▸ What to do:
Which lines make up the answer? Those from the line with "hostMove_haltedAsReset (haltedAsReset_withInbox hs" through the end of the data; reproduce them exactly.

Information Block Start

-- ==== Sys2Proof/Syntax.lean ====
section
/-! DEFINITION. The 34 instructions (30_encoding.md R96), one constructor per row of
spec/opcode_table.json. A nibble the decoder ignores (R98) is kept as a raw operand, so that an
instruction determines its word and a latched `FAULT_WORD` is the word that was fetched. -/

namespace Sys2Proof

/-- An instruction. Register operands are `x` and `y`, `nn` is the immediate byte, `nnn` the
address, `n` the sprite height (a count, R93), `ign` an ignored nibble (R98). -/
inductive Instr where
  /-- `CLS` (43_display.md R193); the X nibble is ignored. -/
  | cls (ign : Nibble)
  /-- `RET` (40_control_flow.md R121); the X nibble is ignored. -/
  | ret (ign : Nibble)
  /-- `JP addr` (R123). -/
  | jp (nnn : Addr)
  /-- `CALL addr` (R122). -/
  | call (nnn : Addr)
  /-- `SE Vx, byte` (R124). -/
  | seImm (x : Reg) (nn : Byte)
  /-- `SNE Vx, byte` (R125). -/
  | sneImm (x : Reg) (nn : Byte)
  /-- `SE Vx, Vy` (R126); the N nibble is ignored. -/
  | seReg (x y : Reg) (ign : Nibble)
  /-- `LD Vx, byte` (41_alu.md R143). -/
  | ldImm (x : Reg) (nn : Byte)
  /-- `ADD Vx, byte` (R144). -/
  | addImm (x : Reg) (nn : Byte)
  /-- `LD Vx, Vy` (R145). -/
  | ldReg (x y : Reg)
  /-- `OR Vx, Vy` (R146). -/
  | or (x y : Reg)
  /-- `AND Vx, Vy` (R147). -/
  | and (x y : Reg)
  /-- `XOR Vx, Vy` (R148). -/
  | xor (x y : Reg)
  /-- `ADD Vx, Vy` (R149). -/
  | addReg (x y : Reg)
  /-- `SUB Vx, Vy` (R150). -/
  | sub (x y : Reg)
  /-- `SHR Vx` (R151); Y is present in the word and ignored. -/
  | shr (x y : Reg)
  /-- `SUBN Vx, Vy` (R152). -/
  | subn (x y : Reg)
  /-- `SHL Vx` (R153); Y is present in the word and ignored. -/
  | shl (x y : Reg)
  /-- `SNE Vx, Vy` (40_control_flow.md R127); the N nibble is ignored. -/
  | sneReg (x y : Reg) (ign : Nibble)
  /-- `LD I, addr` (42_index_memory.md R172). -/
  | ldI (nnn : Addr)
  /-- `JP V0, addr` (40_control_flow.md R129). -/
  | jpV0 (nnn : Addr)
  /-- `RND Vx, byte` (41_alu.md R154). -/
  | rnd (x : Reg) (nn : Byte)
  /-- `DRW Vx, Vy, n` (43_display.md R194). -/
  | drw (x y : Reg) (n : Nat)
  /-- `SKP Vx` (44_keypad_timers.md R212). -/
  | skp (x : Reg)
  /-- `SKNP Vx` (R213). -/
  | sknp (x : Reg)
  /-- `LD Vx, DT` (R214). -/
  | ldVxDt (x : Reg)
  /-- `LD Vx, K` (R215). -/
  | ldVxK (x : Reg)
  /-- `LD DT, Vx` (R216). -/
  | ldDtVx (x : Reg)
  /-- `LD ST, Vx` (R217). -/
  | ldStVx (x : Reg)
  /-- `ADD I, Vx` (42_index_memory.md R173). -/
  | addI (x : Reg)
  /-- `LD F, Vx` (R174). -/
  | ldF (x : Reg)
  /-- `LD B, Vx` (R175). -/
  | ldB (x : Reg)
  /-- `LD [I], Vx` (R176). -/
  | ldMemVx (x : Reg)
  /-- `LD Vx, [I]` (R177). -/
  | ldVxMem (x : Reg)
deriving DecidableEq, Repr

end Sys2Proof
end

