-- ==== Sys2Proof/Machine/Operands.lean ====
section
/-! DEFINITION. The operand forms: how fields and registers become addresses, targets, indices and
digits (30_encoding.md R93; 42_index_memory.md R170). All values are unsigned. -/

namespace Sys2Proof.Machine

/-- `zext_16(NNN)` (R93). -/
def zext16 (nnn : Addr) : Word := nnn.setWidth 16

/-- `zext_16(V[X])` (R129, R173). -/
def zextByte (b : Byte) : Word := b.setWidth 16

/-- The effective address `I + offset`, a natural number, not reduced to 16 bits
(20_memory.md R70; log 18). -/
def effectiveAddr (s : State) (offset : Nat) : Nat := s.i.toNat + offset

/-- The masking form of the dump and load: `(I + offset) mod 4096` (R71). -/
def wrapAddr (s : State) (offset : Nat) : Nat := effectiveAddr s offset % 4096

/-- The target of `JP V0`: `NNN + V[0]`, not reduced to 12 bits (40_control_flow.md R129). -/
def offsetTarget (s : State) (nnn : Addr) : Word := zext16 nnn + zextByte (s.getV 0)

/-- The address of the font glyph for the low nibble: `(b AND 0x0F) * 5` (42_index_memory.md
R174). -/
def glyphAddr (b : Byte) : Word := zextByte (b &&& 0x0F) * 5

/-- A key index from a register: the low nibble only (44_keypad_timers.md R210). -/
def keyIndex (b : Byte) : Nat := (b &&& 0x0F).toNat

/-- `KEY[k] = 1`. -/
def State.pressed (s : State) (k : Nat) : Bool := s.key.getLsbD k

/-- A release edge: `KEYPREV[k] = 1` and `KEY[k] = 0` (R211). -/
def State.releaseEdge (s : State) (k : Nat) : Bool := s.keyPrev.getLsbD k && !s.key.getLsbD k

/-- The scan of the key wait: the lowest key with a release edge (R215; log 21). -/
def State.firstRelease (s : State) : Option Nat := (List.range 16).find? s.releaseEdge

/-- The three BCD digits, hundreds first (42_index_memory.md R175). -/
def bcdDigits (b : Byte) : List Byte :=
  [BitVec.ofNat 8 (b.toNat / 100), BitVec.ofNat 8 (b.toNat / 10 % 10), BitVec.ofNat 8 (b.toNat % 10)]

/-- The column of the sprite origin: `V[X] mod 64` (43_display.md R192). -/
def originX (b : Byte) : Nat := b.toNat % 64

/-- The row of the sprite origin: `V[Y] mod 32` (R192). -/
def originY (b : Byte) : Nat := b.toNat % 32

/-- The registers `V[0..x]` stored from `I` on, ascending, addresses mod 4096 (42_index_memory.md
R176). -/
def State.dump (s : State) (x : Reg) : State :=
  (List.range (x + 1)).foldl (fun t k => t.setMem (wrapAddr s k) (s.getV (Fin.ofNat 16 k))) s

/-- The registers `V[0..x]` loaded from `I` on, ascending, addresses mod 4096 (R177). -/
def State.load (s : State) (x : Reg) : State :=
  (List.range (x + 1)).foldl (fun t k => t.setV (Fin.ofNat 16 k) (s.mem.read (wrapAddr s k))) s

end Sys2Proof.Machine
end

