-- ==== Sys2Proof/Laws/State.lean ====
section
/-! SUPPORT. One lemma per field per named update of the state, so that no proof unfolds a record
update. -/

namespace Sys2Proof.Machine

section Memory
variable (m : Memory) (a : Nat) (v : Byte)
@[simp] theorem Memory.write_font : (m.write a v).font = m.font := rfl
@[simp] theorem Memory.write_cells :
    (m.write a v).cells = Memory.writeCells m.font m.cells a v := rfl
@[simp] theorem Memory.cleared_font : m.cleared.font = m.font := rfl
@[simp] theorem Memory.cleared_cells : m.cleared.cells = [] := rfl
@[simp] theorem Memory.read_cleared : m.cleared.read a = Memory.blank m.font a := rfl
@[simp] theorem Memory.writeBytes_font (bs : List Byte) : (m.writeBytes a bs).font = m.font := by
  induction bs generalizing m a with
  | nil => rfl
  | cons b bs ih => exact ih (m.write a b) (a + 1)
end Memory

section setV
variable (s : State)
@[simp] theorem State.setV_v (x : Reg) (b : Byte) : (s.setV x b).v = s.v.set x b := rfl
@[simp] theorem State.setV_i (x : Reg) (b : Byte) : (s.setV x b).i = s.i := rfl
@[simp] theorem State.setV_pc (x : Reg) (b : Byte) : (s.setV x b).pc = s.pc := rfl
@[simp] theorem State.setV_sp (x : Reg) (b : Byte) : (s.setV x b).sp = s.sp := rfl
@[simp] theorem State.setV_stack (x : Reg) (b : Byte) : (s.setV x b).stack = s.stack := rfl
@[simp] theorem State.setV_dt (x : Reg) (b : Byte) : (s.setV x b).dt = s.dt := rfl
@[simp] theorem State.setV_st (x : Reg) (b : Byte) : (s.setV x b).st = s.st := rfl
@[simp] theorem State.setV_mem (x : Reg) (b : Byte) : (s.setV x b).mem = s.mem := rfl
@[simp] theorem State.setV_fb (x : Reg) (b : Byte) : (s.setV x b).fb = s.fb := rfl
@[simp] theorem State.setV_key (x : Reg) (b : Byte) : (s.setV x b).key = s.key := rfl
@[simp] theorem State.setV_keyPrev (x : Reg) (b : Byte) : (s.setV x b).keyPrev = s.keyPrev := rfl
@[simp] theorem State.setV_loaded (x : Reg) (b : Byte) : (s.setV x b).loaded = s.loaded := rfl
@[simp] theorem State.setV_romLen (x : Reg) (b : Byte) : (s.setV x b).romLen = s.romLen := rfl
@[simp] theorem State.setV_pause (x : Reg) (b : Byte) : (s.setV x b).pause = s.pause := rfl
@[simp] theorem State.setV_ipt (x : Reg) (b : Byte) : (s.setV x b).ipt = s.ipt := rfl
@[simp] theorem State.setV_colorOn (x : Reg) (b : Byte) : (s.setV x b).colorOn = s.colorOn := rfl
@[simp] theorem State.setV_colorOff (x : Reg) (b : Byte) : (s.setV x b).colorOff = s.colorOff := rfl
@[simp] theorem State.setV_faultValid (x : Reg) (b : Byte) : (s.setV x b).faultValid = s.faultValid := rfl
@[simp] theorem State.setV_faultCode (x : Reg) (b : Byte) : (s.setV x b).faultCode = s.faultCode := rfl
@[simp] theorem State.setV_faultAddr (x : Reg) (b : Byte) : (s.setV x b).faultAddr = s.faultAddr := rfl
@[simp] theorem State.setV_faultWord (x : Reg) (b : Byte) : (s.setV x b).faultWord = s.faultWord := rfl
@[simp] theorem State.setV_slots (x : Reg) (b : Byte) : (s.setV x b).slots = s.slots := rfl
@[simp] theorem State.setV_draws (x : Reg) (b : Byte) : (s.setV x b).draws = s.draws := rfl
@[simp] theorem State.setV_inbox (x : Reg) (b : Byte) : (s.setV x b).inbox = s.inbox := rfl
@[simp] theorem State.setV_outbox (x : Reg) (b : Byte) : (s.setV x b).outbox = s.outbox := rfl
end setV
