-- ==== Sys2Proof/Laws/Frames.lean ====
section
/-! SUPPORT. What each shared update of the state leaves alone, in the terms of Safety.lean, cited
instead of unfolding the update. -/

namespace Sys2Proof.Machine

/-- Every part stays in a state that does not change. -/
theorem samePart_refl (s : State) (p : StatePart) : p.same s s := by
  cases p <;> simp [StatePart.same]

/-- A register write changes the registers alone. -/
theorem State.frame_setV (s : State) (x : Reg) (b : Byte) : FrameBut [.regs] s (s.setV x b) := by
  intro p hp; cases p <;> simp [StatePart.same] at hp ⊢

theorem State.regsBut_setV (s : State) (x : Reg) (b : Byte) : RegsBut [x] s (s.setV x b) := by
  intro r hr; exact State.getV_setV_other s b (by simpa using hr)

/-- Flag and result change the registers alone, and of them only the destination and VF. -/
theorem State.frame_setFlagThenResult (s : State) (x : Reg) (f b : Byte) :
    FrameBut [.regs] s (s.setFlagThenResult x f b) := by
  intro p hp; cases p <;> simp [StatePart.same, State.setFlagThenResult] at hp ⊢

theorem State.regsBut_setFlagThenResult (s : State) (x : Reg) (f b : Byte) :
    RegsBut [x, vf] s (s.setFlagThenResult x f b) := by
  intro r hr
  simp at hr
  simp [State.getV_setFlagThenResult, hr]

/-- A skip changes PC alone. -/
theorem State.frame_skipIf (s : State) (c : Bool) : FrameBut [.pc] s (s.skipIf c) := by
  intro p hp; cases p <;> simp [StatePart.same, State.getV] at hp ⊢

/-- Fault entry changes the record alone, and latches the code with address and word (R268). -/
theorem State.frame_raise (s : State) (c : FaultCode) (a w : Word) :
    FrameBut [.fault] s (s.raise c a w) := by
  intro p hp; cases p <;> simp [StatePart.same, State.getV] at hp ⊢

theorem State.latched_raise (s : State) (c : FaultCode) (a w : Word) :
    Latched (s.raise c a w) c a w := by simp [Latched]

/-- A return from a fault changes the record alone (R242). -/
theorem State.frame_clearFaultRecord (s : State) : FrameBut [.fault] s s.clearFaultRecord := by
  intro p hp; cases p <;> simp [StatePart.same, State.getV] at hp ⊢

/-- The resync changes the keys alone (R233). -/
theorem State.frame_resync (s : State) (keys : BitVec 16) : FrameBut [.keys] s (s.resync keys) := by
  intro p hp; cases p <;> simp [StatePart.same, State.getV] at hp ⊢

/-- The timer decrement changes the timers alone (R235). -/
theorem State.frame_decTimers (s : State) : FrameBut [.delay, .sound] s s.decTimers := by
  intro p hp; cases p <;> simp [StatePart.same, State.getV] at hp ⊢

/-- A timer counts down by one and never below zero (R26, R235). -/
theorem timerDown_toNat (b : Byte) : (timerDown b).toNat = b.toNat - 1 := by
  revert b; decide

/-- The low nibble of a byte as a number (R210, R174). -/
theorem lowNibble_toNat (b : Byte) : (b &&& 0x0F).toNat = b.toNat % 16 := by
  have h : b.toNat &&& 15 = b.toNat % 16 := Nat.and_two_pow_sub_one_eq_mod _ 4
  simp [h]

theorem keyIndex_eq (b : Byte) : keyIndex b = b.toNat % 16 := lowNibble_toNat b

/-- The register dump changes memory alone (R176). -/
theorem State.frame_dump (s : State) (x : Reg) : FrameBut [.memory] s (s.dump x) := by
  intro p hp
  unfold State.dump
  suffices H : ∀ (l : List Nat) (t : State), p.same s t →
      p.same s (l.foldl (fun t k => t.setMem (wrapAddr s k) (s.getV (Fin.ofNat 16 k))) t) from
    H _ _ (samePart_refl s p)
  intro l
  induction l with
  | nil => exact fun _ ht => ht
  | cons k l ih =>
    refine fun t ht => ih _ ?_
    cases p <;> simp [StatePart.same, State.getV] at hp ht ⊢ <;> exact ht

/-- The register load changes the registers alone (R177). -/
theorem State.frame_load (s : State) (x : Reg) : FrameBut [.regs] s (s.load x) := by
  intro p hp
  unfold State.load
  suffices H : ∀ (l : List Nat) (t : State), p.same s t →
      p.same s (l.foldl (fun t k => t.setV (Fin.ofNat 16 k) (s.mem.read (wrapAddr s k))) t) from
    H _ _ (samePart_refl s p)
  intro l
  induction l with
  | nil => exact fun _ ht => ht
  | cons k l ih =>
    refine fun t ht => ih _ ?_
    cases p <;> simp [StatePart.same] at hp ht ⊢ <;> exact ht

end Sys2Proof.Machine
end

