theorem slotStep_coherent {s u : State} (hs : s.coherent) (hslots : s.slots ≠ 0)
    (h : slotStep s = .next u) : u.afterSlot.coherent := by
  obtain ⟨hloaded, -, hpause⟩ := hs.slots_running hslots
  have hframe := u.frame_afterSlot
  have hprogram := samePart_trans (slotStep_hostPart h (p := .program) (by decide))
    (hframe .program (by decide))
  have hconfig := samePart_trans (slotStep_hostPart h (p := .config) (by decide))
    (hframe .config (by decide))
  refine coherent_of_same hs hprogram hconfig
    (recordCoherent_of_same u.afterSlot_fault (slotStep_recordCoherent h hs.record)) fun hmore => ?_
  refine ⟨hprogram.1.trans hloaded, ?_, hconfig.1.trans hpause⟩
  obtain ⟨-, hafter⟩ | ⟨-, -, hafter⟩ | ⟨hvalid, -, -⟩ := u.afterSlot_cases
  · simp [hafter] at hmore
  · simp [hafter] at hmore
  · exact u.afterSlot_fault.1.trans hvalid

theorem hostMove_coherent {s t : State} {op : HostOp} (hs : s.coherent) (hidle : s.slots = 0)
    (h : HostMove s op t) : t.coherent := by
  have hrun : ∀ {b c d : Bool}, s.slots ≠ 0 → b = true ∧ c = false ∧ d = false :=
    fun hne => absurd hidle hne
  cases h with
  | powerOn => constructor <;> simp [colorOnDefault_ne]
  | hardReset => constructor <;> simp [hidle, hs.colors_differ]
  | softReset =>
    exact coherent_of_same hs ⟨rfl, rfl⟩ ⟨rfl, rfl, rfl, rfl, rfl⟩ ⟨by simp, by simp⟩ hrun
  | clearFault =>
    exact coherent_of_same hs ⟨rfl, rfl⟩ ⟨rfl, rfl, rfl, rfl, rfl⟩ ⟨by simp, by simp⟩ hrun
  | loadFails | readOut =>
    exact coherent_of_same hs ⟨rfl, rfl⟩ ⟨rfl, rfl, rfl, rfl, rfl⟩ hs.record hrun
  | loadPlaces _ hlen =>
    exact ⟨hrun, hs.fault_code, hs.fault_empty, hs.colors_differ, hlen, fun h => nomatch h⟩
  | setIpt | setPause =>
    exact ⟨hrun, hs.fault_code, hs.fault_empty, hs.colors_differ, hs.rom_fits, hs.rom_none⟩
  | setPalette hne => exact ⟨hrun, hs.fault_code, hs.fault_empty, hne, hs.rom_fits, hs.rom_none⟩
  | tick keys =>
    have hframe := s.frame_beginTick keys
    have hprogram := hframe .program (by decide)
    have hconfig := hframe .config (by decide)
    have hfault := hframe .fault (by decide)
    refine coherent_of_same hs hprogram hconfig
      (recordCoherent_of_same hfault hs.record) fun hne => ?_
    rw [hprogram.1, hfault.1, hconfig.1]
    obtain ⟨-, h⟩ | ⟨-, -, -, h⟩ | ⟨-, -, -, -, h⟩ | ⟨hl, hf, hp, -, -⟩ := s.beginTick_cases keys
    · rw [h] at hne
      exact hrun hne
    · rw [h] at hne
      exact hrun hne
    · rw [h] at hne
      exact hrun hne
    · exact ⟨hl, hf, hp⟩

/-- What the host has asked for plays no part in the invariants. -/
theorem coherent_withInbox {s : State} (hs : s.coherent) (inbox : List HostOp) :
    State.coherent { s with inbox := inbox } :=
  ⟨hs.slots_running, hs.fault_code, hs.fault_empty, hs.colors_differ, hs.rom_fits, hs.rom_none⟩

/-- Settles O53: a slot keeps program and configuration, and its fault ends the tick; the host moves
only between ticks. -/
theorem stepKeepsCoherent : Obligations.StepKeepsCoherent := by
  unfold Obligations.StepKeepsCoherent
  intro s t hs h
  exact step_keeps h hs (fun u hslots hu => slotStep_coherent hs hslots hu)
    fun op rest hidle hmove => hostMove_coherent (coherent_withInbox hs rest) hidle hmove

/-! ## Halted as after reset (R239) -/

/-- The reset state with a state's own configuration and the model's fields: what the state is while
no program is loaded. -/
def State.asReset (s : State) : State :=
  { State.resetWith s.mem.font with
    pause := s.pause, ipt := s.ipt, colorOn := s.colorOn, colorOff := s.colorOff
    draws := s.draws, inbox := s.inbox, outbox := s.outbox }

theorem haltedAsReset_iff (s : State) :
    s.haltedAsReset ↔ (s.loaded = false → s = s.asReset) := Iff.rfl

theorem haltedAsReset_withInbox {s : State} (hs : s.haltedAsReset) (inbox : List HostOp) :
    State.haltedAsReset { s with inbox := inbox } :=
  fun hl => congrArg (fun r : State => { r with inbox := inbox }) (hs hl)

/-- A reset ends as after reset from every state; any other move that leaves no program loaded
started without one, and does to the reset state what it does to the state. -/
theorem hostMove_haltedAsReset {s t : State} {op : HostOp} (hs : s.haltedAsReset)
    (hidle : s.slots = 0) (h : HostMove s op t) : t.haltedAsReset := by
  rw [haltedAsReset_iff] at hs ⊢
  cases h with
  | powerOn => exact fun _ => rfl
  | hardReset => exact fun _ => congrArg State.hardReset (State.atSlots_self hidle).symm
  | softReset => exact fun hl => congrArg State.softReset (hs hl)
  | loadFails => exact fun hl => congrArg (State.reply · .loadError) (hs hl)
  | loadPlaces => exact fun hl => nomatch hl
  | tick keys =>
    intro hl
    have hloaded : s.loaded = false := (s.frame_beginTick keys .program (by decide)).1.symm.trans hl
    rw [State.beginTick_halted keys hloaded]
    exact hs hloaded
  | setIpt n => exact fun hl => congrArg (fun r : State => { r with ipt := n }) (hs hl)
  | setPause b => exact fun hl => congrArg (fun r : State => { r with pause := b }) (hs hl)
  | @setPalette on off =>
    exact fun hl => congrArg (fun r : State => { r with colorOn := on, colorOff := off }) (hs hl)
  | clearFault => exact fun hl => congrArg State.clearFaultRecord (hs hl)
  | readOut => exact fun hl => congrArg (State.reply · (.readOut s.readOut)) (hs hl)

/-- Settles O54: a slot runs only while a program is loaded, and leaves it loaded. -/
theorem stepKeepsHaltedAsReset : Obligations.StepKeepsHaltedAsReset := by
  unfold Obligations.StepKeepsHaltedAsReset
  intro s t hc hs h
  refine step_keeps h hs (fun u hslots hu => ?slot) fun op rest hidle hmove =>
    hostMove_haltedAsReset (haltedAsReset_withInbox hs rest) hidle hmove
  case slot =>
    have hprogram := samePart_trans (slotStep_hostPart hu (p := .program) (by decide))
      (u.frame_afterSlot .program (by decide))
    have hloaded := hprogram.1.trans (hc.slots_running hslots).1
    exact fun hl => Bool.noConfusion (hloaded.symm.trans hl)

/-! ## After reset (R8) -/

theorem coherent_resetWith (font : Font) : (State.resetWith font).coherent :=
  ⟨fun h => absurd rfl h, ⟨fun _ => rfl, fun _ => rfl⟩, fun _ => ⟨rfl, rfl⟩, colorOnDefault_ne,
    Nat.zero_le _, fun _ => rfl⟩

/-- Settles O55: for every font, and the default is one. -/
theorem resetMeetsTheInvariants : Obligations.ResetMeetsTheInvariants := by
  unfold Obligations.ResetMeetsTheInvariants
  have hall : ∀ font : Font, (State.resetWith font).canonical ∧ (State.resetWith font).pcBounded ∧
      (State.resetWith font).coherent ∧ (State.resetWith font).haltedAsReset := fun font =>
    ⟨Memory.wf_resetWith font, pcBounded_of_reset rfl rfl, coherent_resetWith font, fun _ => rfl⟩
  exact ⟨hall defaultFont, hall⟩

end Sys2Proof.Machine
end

Information Block End

▸ Reply to the exercise:
    hostMove_haltedAsReset (haltedAsReset_withInbox hs rest) hidle hmove
  case slot =>
    have hprogram := samePart_trans (slotStep_hostPart hu (p := .program) (by decide))
      (u.frame_afterSlot .program (by decide))
    have hloaded := hprogram.1.trans (hc.slots_running hslots).1
    exact fun hl => Bool.noConfusion (hloaded.symm.trans hl)

/-! ## After reset (R8) -/

theorem coherent_resetWith (font : Font) : (State.resetWith font).coherent :=
  ⟨fun h => absurd rfl h, ⟨fun _ => rfl, fun _ => rfl⟩, fun _ => ⟨rfl, rfl⟩, colorOnDefault_ne,
    Nat.zero_le _, fun _ => rfl⟩

/-- Settles O55: for every font, and the default is one. -/
theorem resetMeetsTheInvariants : Obligations.ResetMeetsTheInvariants := by
  unfold Obligations.ResetMeetsTheInvariants
  have hall : ∀ font : Font, (State.resetWith font).canonical ∧ (State.resetWith font).pcBounded ∧
      (State.resetWith font).coherent ∧ (State.resetWith font).haltedAsReset := fun font =>
    ⟨Memory.wf_resetWith font, pcBounded_of_reset rfl rfl, coherent_resetWith font, fun _ => rfl⟩
  exact ⟨hall defaultFont, hall⟩

end Sys2Proof.Machine
end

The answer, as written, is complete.